It was 75 years ago, in 1933, that the predecessor of CMRE, the Economists'
National Committee on Monetary Policy was formed by a group of monetary
scientists in response to the Roosevelt Administration's emergency measures
such as suspending the gold standard and devaluing the dollar. The Committee
pointed out that abandoning the gold-standard violated sound economic and
moral principles, let alone the Constitution. Strong protests were lodged
calling attention to the dangers involved in the regime of irredeemable currency,
which invites management based on political opportunism or expediency, rather
than on economic and market forces. The Committee also pointed out that monetary
and fiscal measures designed to create purchasing power artificially not
only served to perpetuate existing maladjustments, but could be expected
to lead to new ones. The mission of the Committee was to study all pertinent
issues in the field of money and credit, and to expose the weakness of unsound
monetary proposals such as lowering interest rates or raising prices by fiat,
monetizing the government debt and merging all monetary and fiscal control
in the hands of a single authority.
In 1971 the successor Committee, CMRE, took over the torch holding it high
as a beacon, and to spread light into the dark corners of the conspiracy of
the U.S. Treasury and the Federal Reserve System. CMRE pointed out the economically
and socially harmful consequences of currency manipulation through unsound
monetary and fiscal practices.
Ladies and Gentlemen, please sing along with me "Happy Birthday To You!"
Cassandra's plight
Sad to say, as it turns out, the 75th anniversary is an unhappy one: CMRE's
Cassandra-role has come full circle. As you may recall Cassandra, the youngest
daughter of King Priam of Troy, fell asleep in the temple of Apollo. The god
was enamored with her beauty. He promised to teach her the art of prophecy
in return for her love. She accepted the offer, but when it was her turn to
deliver, she reneged on the bargain. Feeling double-crossed, Apollo was outraged.
But it was too late now: there was no way to "un-teach" Cassandra. Still, the
god thought of a way to revenge her: to the gift of prophecy he added the curse
that, though Cassandra always spoke the truth, nobody would ever believe her.

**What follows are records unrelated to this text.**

/-- The batch opens, commits, aborts, drains and settles; stages and port defaults are configured. GEN_OPEN opens a
batch when idle; a commit with staged writes makes them what new heads see, steps the generation and drains, with none
it returns to idle; an abort drops every staged write and settles; any of them in another state only sets a status
bit. The drain ends when no head of the old parity remains; at its time limit every head still inside is ended with a
cause. Settling makes the committed contents the only contents and the batch idle. A stage of a disabled slice takes a
configuration that R100 allows, and its tables become invalid; any other is refused. Word 3 of a port default applies
it with the held words if R124 allows it; a scrubbed word is corrected or reported. -/
def Obligations.HallwayGenerationsAndConfiguration : Prop :=
  (∀ s : State,
    (s.genState = 0 → ∃ u, exec .genOpen s = .next u ∧ u.genState = 1 ∧ u.genPar = s.genPar ∧ onlyIn [.regs] s u) ∧
    (s.genState ≠ 0 → exec .genOpen s = .next (s.setB hlwGenStatus 3)) ∧
    (s.genState ≠ 1 → exec .genCommit s = .next (s.setB hlwGenStatus 3) ∧
      exec .genAbort s = .next (s.setB hlwGenStatus 3)) ∧
    (s.genState = 1 → s.stagedCount = 0 → ∃ u, exec .genCommit s = .next u ∧ u.genState = 0 ∧ u.genPar = s.genPar ∧
      onlyIn [.regs] s u) ∧
    (s.genState = 1 → s.stagedCount ≠ 0 → ∃ u, exec .genCommit s = .next u ∧ u.genState = 2 ∧
      u.genPar = 1 - s.genPar ∧ u.hlw = { s.hlw with committed := true } ∧ onlyIn [.regs, .mast, .hlw] s u) ∧
    (s.genState = 1 → ∃ u, exec .genAbort s = .next u ∧ u.genState = 3 ∧ u.stagedCount = 0 ∧
      u.hlw = { s.hlw with newSram := [], newDefs := [], committed := false } ∧ u.gal.clearing = []) ∧
    (s.genState = 2 → (∀ p ∈ s.pipe.frames, s.oldHead p.2 = false) → ∃ u, exec .drainEnd s = .next u ∧
      u.genState = 3 ∧ onlyIn [.regs] s u) ∧
    (s.genState ≠ 2 ∨ (∃ p ∈ s.pipe.frames, s.oldHead p.2 = true) → exec .drainEnd s = .next s) ∧
    (s.genState = 2 → rising s.pipe.frames = true → ∃ u, exec .drainTimeout s = .next u ∧ u.genState = 3 ∧
      u.rb hlwGenStatus 4 = true ∧ onlyIn [.regs, .mast, .pipe] s u ∧
      ∀ f, s.hasFrame f = true → s.oldHead (s.frame f) = true → (s.head f).pos ≠ .parkedOut →
        (u.head f).pos = .chain ∧ (u.head f).remote = [] ∧ (u.head f).ending = (s.head f).ending.or (some (.cause 13))) ∧
    (s.genState ≠ 2 → exec .drainTimeout s = .next s) ∧
    (s.genState ≠ 3 → exec .settlingEnd s = .next s) ∧
    (s.genState = 3 → s.hlw.committed = false → exec .settlingEnd s = .next (s.putGenState 0)) ∧
    (s.genState = 3 → s.hlw.committed = true → rising s.hlw.newSram = true → rising s.hlw.newDefs = true →
      ∃ u, exec .settlingEnd s = .next u ∧ u.genState = 0 ∧ u.stagedCount = 0 ∧ u.hlw.committed = false ∧
        u.hlw.newSram = [] ∧ u.hlw.newDefs = [] ∧ (∀ k b, u.sramAt k b = s.sramAt k true) ∧
        (∀ sl t b, t < 192 → u.defOf sl t b = s.defOf sl t true))) ∧
  (∀ (sl st : Nat) (v : Word) (s : State), sl < 16 → st < 24 →
    let kind := fld v 2 0
    let base := fld v 15 8
    let cnt := fld v 24 16
    let a (i : Nat) : Nat := hlwStageCfg sl i
    let clash (i : Nat) : Prop := cnt ≠ 0 ∧ s.rf (a i) 24 16 ≠ 0 ∧ base < s.rf (a i) 15 8 + s.rf (a i) 24 16 ∧
      s.rf (a i) 15 8 < base + cnt
    let bad : Prop := s.rb (hlwSliceCtl sl) 0 = true ∨ 5 ≤ kind ∨ 256 < base + cnt ∨ (∃ i, i < 24 ∧ i ≠ st ∧ clash i) ∨
      2 < s.kindCount sl st kind 3 ∨ 1 < s.kindCount sl st kind 4 ∨ ((kind = 1 ∨ kind = 2 ∨ kind = 4) ∧ cnt = 0)
    (bad → exec (.stageCfgWrite sl st v) s = .next (s.setB (hlwSliceErr sl) 2)) ∧
    (¬bad → kind = s.rf (a st) 2 0 → base = s.rf (a st) 15 8 → cnt = s.rf (a st) 24 16 →
      exec (.stageCfgWrite sl st v) s = .next s) ∧
    (¬bad → kind ≠ s.rf (a st) 2 0 ∨ base ≠ s.rf (a st) 15 8 ∨ cnt ≠ s.rf (a st) 24 16 →
      ∃ u, exec (.stageCfgWrite sl st v) s = .next u ∧ u.stageKind sl st = kind ∧ u.rf (a st) 15 8 = base ∧
        u.rf (a st) 24 16 = cnt ∧ (∀ i b, i < 8 → dValid (u.defOf sl (8 * st + i) b) = false) ∧
        (∀ k b, k < 192 → k / 8 ≠ st → u.defOf sl k b = s.defOf sl k b) ∧
        (∀ b, b ≠ a st → u.rd b = s.rd b) ∧ onlyIn [.regs, .hlw, .gal] s u)) ∧
  (∀ (n c : Nat) (v : Word) (s : State),
    let a (i : Nat) : Nat := hlwPortDflt (4 * n + c) i
    let w (i : Nat) : Nat := (tget (s.rd (a i)) s.held (a i)).toNat
    let act := w 0 + w 1 * 2 ^ 32 + w 2 * 2 ^ 64 + v.toNat * 2 ^ 96
    (defaultOk (BitVec.ofNat 128 act) = true → ∃ u, exec (.portDefaultWrite n c v) s = .next u ∧
      u.rdWide (a 0) 4 = act ∧ (∀ i, i < 3 → tfind u.held (a i) = none) ∧ onlyIn [.regs, .held] s u) ∧
    (defaultOk (BitVec.ofNat 128 act) = false → ∃ u, exec (.portDefaultWrite n c v) s = .next u ∧
      u.rf hlwCmdStatus 31 24 = 1 ∧ (∀ b, b ≠ hlwCmdStatus → u.rd b = s.rd b) ∧ onlyIn [.regs, .held] s u)) ∧
  (∀ (sl a : Nat) (s : State), a < 2 ^ 18 → s.eccOf .hlw (2 ^ 18 * sl + a) = .ok →
    exec (.stageSramScrub sl a .ok) s = .next s ∧
    (∃ u, exec (.stageSramScrub sl a .corr) s = .next u ∧ u.eccOf .hlw (2 ^ 18 * sl + a) = .ok ∧
      u.rb (hlwSliceErr sl) 0 = true ∧ onlyIn [.regs, .ecc, .mast] s u) ∧
    (∃ u, exec (.stageSramScrub sl a .uncorr) s = .next u ∧ u.eccOf .hlw (2 ^ 18 * sl + a) = .uncorr ∧
      u.rb (hlwSliceErr sl) 1 = true ∧ u.rf (hlwSliceErr sl) 29 12 = a ∧ onlyIn [.regs, .ecc, .mast] s u))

CMRE's fate is similar: the jealous gods stopped people from believing her
dire predictions which were dismissed, even ridiculed, by the mainstream. Now,
as some of these predictions have come true and credit collapse is a reality,
the drama is unfolding before our very eyes. We are not reading history: we
are living it. The global banking system has run out of capital and is in ruins,
bringing the world to the brink of abyss.
Remember the great antagonists at CMRE dinners of old: Hans Sennholz and John
Exter? Sadly, they are no longer with us. Their endless debates centered on
the question whether it will all end in a hyper-inflation or a hyper-deflation.
Now we know: we are going to have the worst of both worlds. The global banking
system is disintegrating in hyper-deflation; the irredeemable dollar will survive
only to succumb to hyperinflation later. In the meantime, it will be depression
that may eclipse the Great Depression of the 1930's.
My task here tonight is to point out the ultimate causes of the crisis, and
to describe a viable resolution -- if my Cassandra prophecy is not drowned
out in the cacophony surrounding the collapse of the economy.
Destabilization of interest rates -- wrecker of productive capital
The problem goes right back to the U.S. government's foolish decision to destabilize
interest rates by cutting the dollar adrift from its gold moorings in 1971.
It was a case of declaring bankruptcy fraudulently. The unintended consequences
of the default were most serious, even though academia and media refused to
analyze them. They blithely assumed that the U.S. was free to renege on its
international gold obligation with impunity.
As a consequence of the default interest rates shot up to 20 percent by 1980,
from where they started their long descent that still continues.
The public's perception is that declining interest rates are good for you,
and they are good for the economy. Not so long ago academia and media were
ecstatic in singing the praise of Alan Greenspan and his Fed for bringing about
the Nirvana of the regime of falling interest rates.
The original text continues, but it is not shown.